One of the things keeping me here is that I don’t want to be dependent on one institution the way I was at AI Corps. In a short amount of time, it went from being remote to in-person; the hours were now entirely set; the kinds of work we did and some of the tools we could use changed; and my professional development opportunities also became more limited. And that wasn’t unique to AI Corps. The same pattern keeps happening elsewhere: earlier this year, when DoD made the designation that Claude was a supply chain risk, I was thinking about how if I had been in government and lucky enough to get Claude Code access, I would be freaking out at the prospect of the way I work being taken away. Having multiple clients means spreading risk: I don’t feel dependent or at anyone’s mercy the way I felt at DHS. It’s a real relief.
I also don’t know how I’d go back to a normal salaried role where you apply for a job and they compare you to a set of criteria. The longer I do this, the less legible I become. I don’t have a title, I don’t have a clear level of seniority, and the set of things I do every week doesn’t correspond well to any particular role that I’m aware of. And for now, that’s okay. I’m not trying to go back.
Some people make this kind of life look graceful. I make it look like I haven’t slept enough and my GitHub Actions just failed this morning and I don’t know why yet. But it’s mine, I chose it, and I’m so glad I get to do it.

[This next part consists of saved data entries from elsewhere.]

-- ==== Sys2Proof/Tests/Slice0.lean ====
section
/-! SUPPORT. The model's own tests. Expected results come from `95_test_vectors.md` and from the encoding tables of
`30_encoding.md`; each section names its source. The last part holds a witness for the hypotheses of each obligation. -/

namespace Sys2Proof.Tests

open Sys2Proof Sys2Proof.Machine

/-! ### Helpers -/

/-- `s` with `ws` in Memory from its pc on. -/
def placed (ws : List Word) (s : State) : State := setMem (storeWords ws s.pc.toNat s.mem) s

/-- The reset state with `ws` from address 0 on. -/
def start (ws : List Word) : State := placed ws State.reset

/-- The reset state with pc `p` and `ws` in Memory from there on. -/
def startAt (p : Word) (ws : List Word) : State := placed ws (setPc p State.reset)

/-- The next state, if the outcome is one. -/
def nextOf (r : Result) : Option State :=
  match r with
  | .next t => some t
  | .fault _ => none
  | .refused _ => none

theorem eq_next_of_nextOf {r : Result} {t : State} (h : nextOf r = some t) : r = .next t := by
  cases r <;> simp_all [nextOf]

/-- One step, seen through `f`. -/
def see {α : Type} (f : State → α) (s : State) : Option α := (nextOf (step s)).map f

/-- The next step is the fault entry of `k` with opcode `op`, and changes nothing else. -/
def faultsWith (k : FaultKind) (op : Option Word) (s : State) : Bool :=
  decide (nextOf (step s) =
    some { s with runState := .faulted, fault := some { kind := k, pc := s.pc, opcode := op } })

/-- `s` with a stack of at most `n` entries, now `l`. -/
def withStack (n : Option Nat) (l : List Word) (s : State) : State :=
  { s with stack := l, config := { s.config with stackCapacity := n } }

/-! ### Ill-formed terms are refused, one for each check of WellFormed.lean -/

theorem test_wf_src_invalid_holds_no_register_code : Src.wf (.invalid 32775) = false := by decide
theorem test_wf_src_invalid_holds_no_literal : (Instr.push (.invalid 5)).wf = false := by decide
theorem test_wf_dst_invalid_holds_no_register_code : Dst.wf (.invalid 32768) = false := by decide
theorem test_wf_dst_bad_in_instr : (Instr.set (.invalid 32775) (.lit 1)).wf = false := by decide
theorem test_wf_third_operand : (Instr.add (.reg 0) (.lit 1) (.invalid 0)).wf = false := by decide
theorem test_wf_illegal_holds_no_opcode : (Instr.illegal 21).wf = false := by decide
theorem test_wf_illegal_in_is_not_20 : (Instr.illegal 20).wf = false := by decide
theorem test_legal_refuses_invalid_operand : (Instr.wmem (.lit 1) (.invalid 32776)).legal = false := by decide
theorem test_legal_refuses_in : Instr.inp.legal = false ∧ (Instr.illegal 22).legal = false := by decide
theorem test_config_wf_refuses_zero_exit_code : ¬ Config.wf { Config.reference with faultExitCode := 0 } := by decide
theorem test_memory_wf_refuses_bad_cells :
    Memory.wf [(3, 1), (2, 1)] = false ∧ Memory.wf [(3, 0)] = false ∧ Memory.wf [(65536, 1)] = false ∧
    Memory.wf [(0, 1), (65535, 1)] = true := by decide

/-! ### Decoding: one word list for each constructor, written out from `30_encoding.md` R81 and R87 -/

theorem test_decode_halt : decode [0x0000] = .ok (.halt, []) := by rfl

theorem test_decode_set : decode [0x0001, 0x8000, 0x0004] = .ok (.set (.reg 0) (.lit 4), []) := by rfl

theorem test_decode_push : decode [0x0002, 0x8002] = .ok (.push (.reg 2), []) := by rfl

theorem test_decode_pop : decode [0x0003, 0x8003] = .ok (.pop (.reg 3), []) := by rfl

theorem test_decode_eq : decode [0x0004, 0x8000, 0x8001, 0x7FFF] = .ok (.eq (.reg 0) (.reg 1) (.lit 32767), []) := by
  rfl

theorem test_decode_gt : decode [0x0005, 0x8002, 0x8002, 0x0001] = .ok (.gt (.reg 2) (.reg 2) (.lit 1), []) := by rfl

theorem test_decode_jmp : decode [0x0006, 0x0064] = .ok (.jmp (.lit 100), []) := by rfl

theorem test_decode_jt : decode [0x0007, 0x8000, 0x0032] = .ok (.jt (.reg 0) (.lit 50), []) := by rfl

theorem test_decode_jf : decode [0x0008, 0x8001, 0x8002] = .ok (.jf (.reg 1) (.reg 2), []) := by rfl

theorem test_decode_add : decode [0x0009, 0x8000, 0x7FFF, 0x0001] = .ok (.add (.reg 0) (.lit 32767) (.lit 1), []) := by
  rfl

theorem test_decode_mult : decode [0x000A, 0x8007, 0x3039, 0x8006] = .ok (.mult (.reg 7) (.lit 12345) (.reg 6), []) := by
  rfl

theorem test_decode_mod : decode [0x000B, 0x0005, 0x0001, 0x0000] = .ok (.mod (.invalid 5) (.lit 1) (.lit 0), []) := by
  rfl

theorem test_decode_and : decode [0x000C, 0x8000, 0x8001, 0x8002] = .ok (.and (.reg 0) (.reg 1) (.reg 2), []) := by
  rfl

theorem test_decode_or : decode [0x000D, 0x8005, 0x8004, 0x2AAA] = .ok (.or (.reg 5) (.reg 4) (.lit 10922), []) := by
  rfl

theorem test_decode_not : decode [0x000E, 0x8003, 0x0000] = .ok (.not (.reg 3) (.lit 0), []) := by rfl

theorem test_decode_rmem : decode [0x000F, 0x8000, 0x00C8] = .ok (.rmem (.reg 0) (.lit 200), []) := by rfl

theorem test_decode_wmem : decode [0x0010, 0x00C8, 0x8000] = .ok (.wmem (.lit 200) (.reg 0), []) := by rfl

theorem test_decode_call : decode [0x0011, 0x8008] = .ok (.call (.invalid 32776), []) := by rfl

theorem test_decode_ret : decode [0x0012] = .ok (.ret, []) := by rfl

theorem test_decode_out : decode [0x0013, 0xFFFF] = .ok (.out (.invalid 65535), []) := by rfl

theorem test_decode_inp : decode [0x0014] = .ok (.inp, []) := by rfl

theorem test_decode_noop : decode [0x0015] = .ok (.noop, []) := by rfl

theorem test_decode_illegal : decode [0x270F] = .ok (.illegal 9999, []) := by rfl

/-- IN takes no operand word (`95_test_vectors.md` 2.8). -/
theorem test_decode_in_leaves_the_next_word : decode [20, 32768] = .ok (.inp, [32768]) := by rfl
theorem test_decode_no_words : decode [] = .error .noOpcode ∧ decode [9, 32768, 1] = .error (.truncated 9) :=
  ⟨rfl, rfl⟩
/-- The image bytes of `ADD r0 32767 1` (`95_test_vectors.md` 2.6). -/
theorem test_decode_bytes :
    decodeBytes [0x09, 0x00, 0x00, 0x80, 0xFF, 0x7F, 0x01, 0x00] =
      .ok (.add (.reg 0) (.lit 32767) (.lit 1), []) := by rfl
theorem test_table_word : decodeTableWord 16 2 = some (.push (.lit 0)) := by decide
theorem test_table_word_second_word :
    decodeTableWord 48 0x00C880000010 = some (.wmem (.reg 0) (.lit 200)) := by decide

/-! ### The resolver: `95_test_vectors.md` 2.1, with r0 = 11 and r7 = 77 -/

/-- r0 = 11, r7 = 77. -/
def resolverState : State := writeReg 0 11 (writeReg 7 77 State.reset)

theorem test_resolve_literals_and_registers :
    resolve resolverState (decodeSrc 32767) = .ok 32767 ∧ resolve resolverState (decodeSrc 32768) = .ok 11 ∧
    resolve resolverState (decodeSrc 32775) = .ok 77 := ⟨rfl, rfl, rfl⟩
theorem test_resolve_invalid :
    resolve resolverState (decodeSrc 32776) = .error .invalidOperandCode ∧
    resolve resolverState (decodeSrc 65535) = .error .invalidOperandCode := ⟨rfl, rfl⟩
theorem test_regIndex :
    regIndex (decodeDst 32767) = .error .invalidOperandCode ∧ regIndex (decodeDst 32768) = .ok 0 ∧
    regIndex (decodeDst 32775) = .ok 7 ∧ regIndex (decodeDst 32776) = .error .invalidOperandCode :=
  ⟨rfl, rfl, rfl, rfl⟩

/-! ### One step of each instruction: `95_test_vectors.md` 2.2 to 2.10 -/

theorem test_halt_keeps_pc : see (fun t => (t.runState, t.pc)) (start [0]) = some (.halted, 0) := by decide
theorem test_noop_at_the_last_word :
    see (fun t => (t.runState, t.pc)) (startAt 32767 [21]) = some (.running, 32768) := by decide
theorem test_fetch_above_memory : faultsWith .memoryOutOfRange none (startAt 32768 []) = true := by decide
theorem test_set_literal :
    see (fun t => (t.regs, t.pc)) (start [1, 32768, 4]) = some (#v[4, 0, 0, 0, 0, 0, 0, 0], 3) := by decide
theorem test_set_faults_past_memory :
    faultsWith .memoryOutOfRange (some 1) (startAt 32766 [1, 32768]) = true := by decide
theorem test_push_register_above_literals :
    see (fun t => (t.stack, t.pc)) (writeReg 2 40000 (start [2, 32770])) = some ([40000], 2) := by decide
theorem test_push_on_a_full_stack :
    faultsWith .stackOverflow (some 2) (withStack (some 1) [9] (start [2, 1])) = true := by decide
theorem test_pop_takes_the_tail :
    see (fun t => (t.regs[3], t.stack, t.pc)) (withStack none [5, 9] (start [3, 32771])) = some (9, [5], 2) := by
  decide
theorem test_pop_checks_its_operand_first :
    faultsWith .invalidOperandCode (some 3) (start [3, 5]) = true ∧
    faultsWith .stackUnderflow (some 3) (start [3, 32768]) = true := by decide
theorem test_eq_is_on_sixteen_bits :
    see (fun t => (t.regs[0], t.pc)) (writeReg 0 9 (writeReg 1 65535 (start [4, 32768, 32769, 32767]))) =
      some (0, 4) := by decide
theorem test_eq_of_equals : see (fun t => t.regs[0]) (start [4, 32768, 5, 5]) = some 1 := by decide
theorem test_gt_is_unsigned :
    see (fun t => (t.regs[0], t.pc)) (writeReg 1 32768 (start [5, 32768, 32769, 32767])) = some (1, 4) := by decide
theorem test_gt_reads_before_it_writes :
    see (fun t => t.regs[2]) (writeReg 2 7 (start [5, 32770, 32770, 1])) = some 1 := by decide
theorem test_jmp_to_a_register_value :
    see (fun t => (t.pc, t.runState)) (writeReg 0 40000 (start [6, 32768])) = some (40000, .running) := by decide
theorem test_jt_any_non_zero :
    see (fun t => t.pc) (writeReg 0 32768 (start [7, 32768, 50])) = some 50 ∧
    see (fun t => t.pc) (start [7, 0, 100]) = some 3 := by decide
theorem test_jt_not_taken_still_decodes_b : faultsWith .invalidOperandCode (some 7) (start [7, 0, 40000]) = true := by
  decide
theorem test_jf_on_zero :
    see (fun t => t.pc) (writeReg 2 17 (start [8, 32769, 32770])) = some 17 ∧
    see (fun t => t.pc) (start [8, 1, 100]) = some 3 := by decide
theorem test_jf_not_taken_still_decodes_b : faultsWith .invalidOperandCode (some 8) (start [8, 7, 32776]) = true := by
  decide
theorem test_call_at_the_end_of_memory :
    see (fun t => (t.stack, t.pc)) (startAt 32766 [17, 0]) = some ([32768], 0) := by decide
theorem test_call_on_a_full_stack :
    faultsWith .stackOverflow (some 17) (withStack (some 1) [9] (start [17, 5])) = true := by decide
theorem test_ret_pops_the_pc :
    see (fun t => (t.stack, t.pc)) (withStack none [12] (startAt 50 [18])) = some ([], 12) := by decide
theorem test_ret_on_an_empty_stack : faultsWith .stackUnderflow (some 18) (start [18]) = true := by decide
theorem test_add_wraps : see (fun t => (t.regs[0], t.pc)) (start [9, 32768, 32767, 1]) = some (0, 4) := by decide
theorem test_add_reduces_register_values :
    see (fun t => t.regs[0]) (writeReg 1 40000 (start [9, 32768, 32769, 0])) = some 7232 := by decide
theorem test_mult : see (fun t => (t.regs[0], t.pc)) (start [10, 32768, 12345, 6789]) = some (22429, 4) := by decide
theorem test_mult_of_large_registers :
    see (fun t => t.regs[0]) (writeReg 1 65535 (start [10, 32768, 32769, 32769])) = some 1 := by decide
theorem test_mod_is_not_reduced :
    see (fun t => (t.regs[0], t.pc)) (writeReg 1 40000 (start [11, 32768, 32769, 32767])) = some (7233, 4) := by
  decide
theorem test_mod_by_zero :
    faultsWith .divisionByZero (some 11) (writeReg 0 9 (start [11, 32768, 5, 0])) = true ∧
    faultsWith .invalidOperandCode (some 11) (start [11, 5, 1, 0]) = true := by decide
theorem test_and_has_no_mask :
    see (fun t => (t.regs[0], t.pc)) (writeReg 1 40000 (writeReg 2 65535 (start [12, 32768, 32769, 32770]))) =
      some (40000, 4) := by decide
theorem test_or_has_no_mask :
    see (fun t => (t.regs[0], t.pc)) (writeReg 1 32768 (start [13, 32768, 32769, 1])) = some (32769, 4) := by decide
theorem test_or_of_literals : see (fun t => t.regs[0]) (start [13, 32768, 21845, 10922]) = some 32767 := by decide
theorem test_not_clears_bit_15 :
    see (fun t => (t.regs[0], t.pc)) (writeReg 1 40000 (start [14, 32768, 32769])) = some (25535, 3) := by decide
theorem test_not_literal : see (fun t => t.regs[0]) (start [14, 32768, 1234]) = some 31533 := by decide
theorem test_rmem_gives_the_raw_word :
    see (fun t => (t.regs[0], t.pc)) (setMem (writeWord (start [15, 32768, 200]).mem 200 40000)
      (start [15, 32768, 200])) = some (40000, 3) := by decide
theorem test_rmem_above_memory :
    faultsWith .memoryOutOfRange (some 15) (writeReg 0 3 (writeReg 1 32768 (start [15, 32768, 32769]))) = true := by
  decide
theorem test_wmem_over_its_own_operand :
    see (fun t => (readWord t.mem 1, readWord t.mem 2, t.pc)) (start [16, 1, 5]) = some (5, 5, 3) ∧
    see (fun t => readWord t.mem 1) (start [16, 1, 7]) = some 7 := by decide
theorem test_wmem_above_memory :
    faultsWith .memoryOutOfRange (some 16) (writeReg 1 32768 (start [16, 32769, 5])) = true := by decide
theorem test_out_emits_the_low_byte :
    see (fun t => (t.output, t.pc)) (start [19, 321]) = some ([0x41], 2) := by decide
theorem test_out_appends :
    see (fun t => t.output) { writeReg 0 40000 (start [19, 32768]) with output := [0x0A] } = some [0x0A, 0x40] := by
  decide
theorem test_in_is_unknown : faultsWith .unknownOpcode (some 20) (start [20, 32768]) = true := by decide
theorem test_illegal_opcodes :
    faultsWith .unknownOpcode (some 22) (start [22]) = true ∧
    faultsWith .unknownOpcode (some 65535) (start [65535]) = true := by decide
theorem test_operand_past_memory_is_reported_before_its_class :
    faultsWith .memoryOutOfRange (some 6) (startAt 32767 [6]) = true := by decide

I appreciated hearing about what you’ve learned over the last year. These lessons are valuable for everyone, whether going out on their own now or keeping that option for later.
For six years I ran my own company and learned what worked and what didn’t. Then I got recruited back into corporate life, and figured I’d use what I’d learned when I finally “retired.” That came earlier than expected when I got caught in Amazon’s layoffs last year, and after a lot of thought I am restarting my business, with a plan based on everything I learned before. It’s scary, it’s liberating, and frankly, it’s time. Bravo to you for figuring things out more quickly than I did, and congrats on finding this exciting path.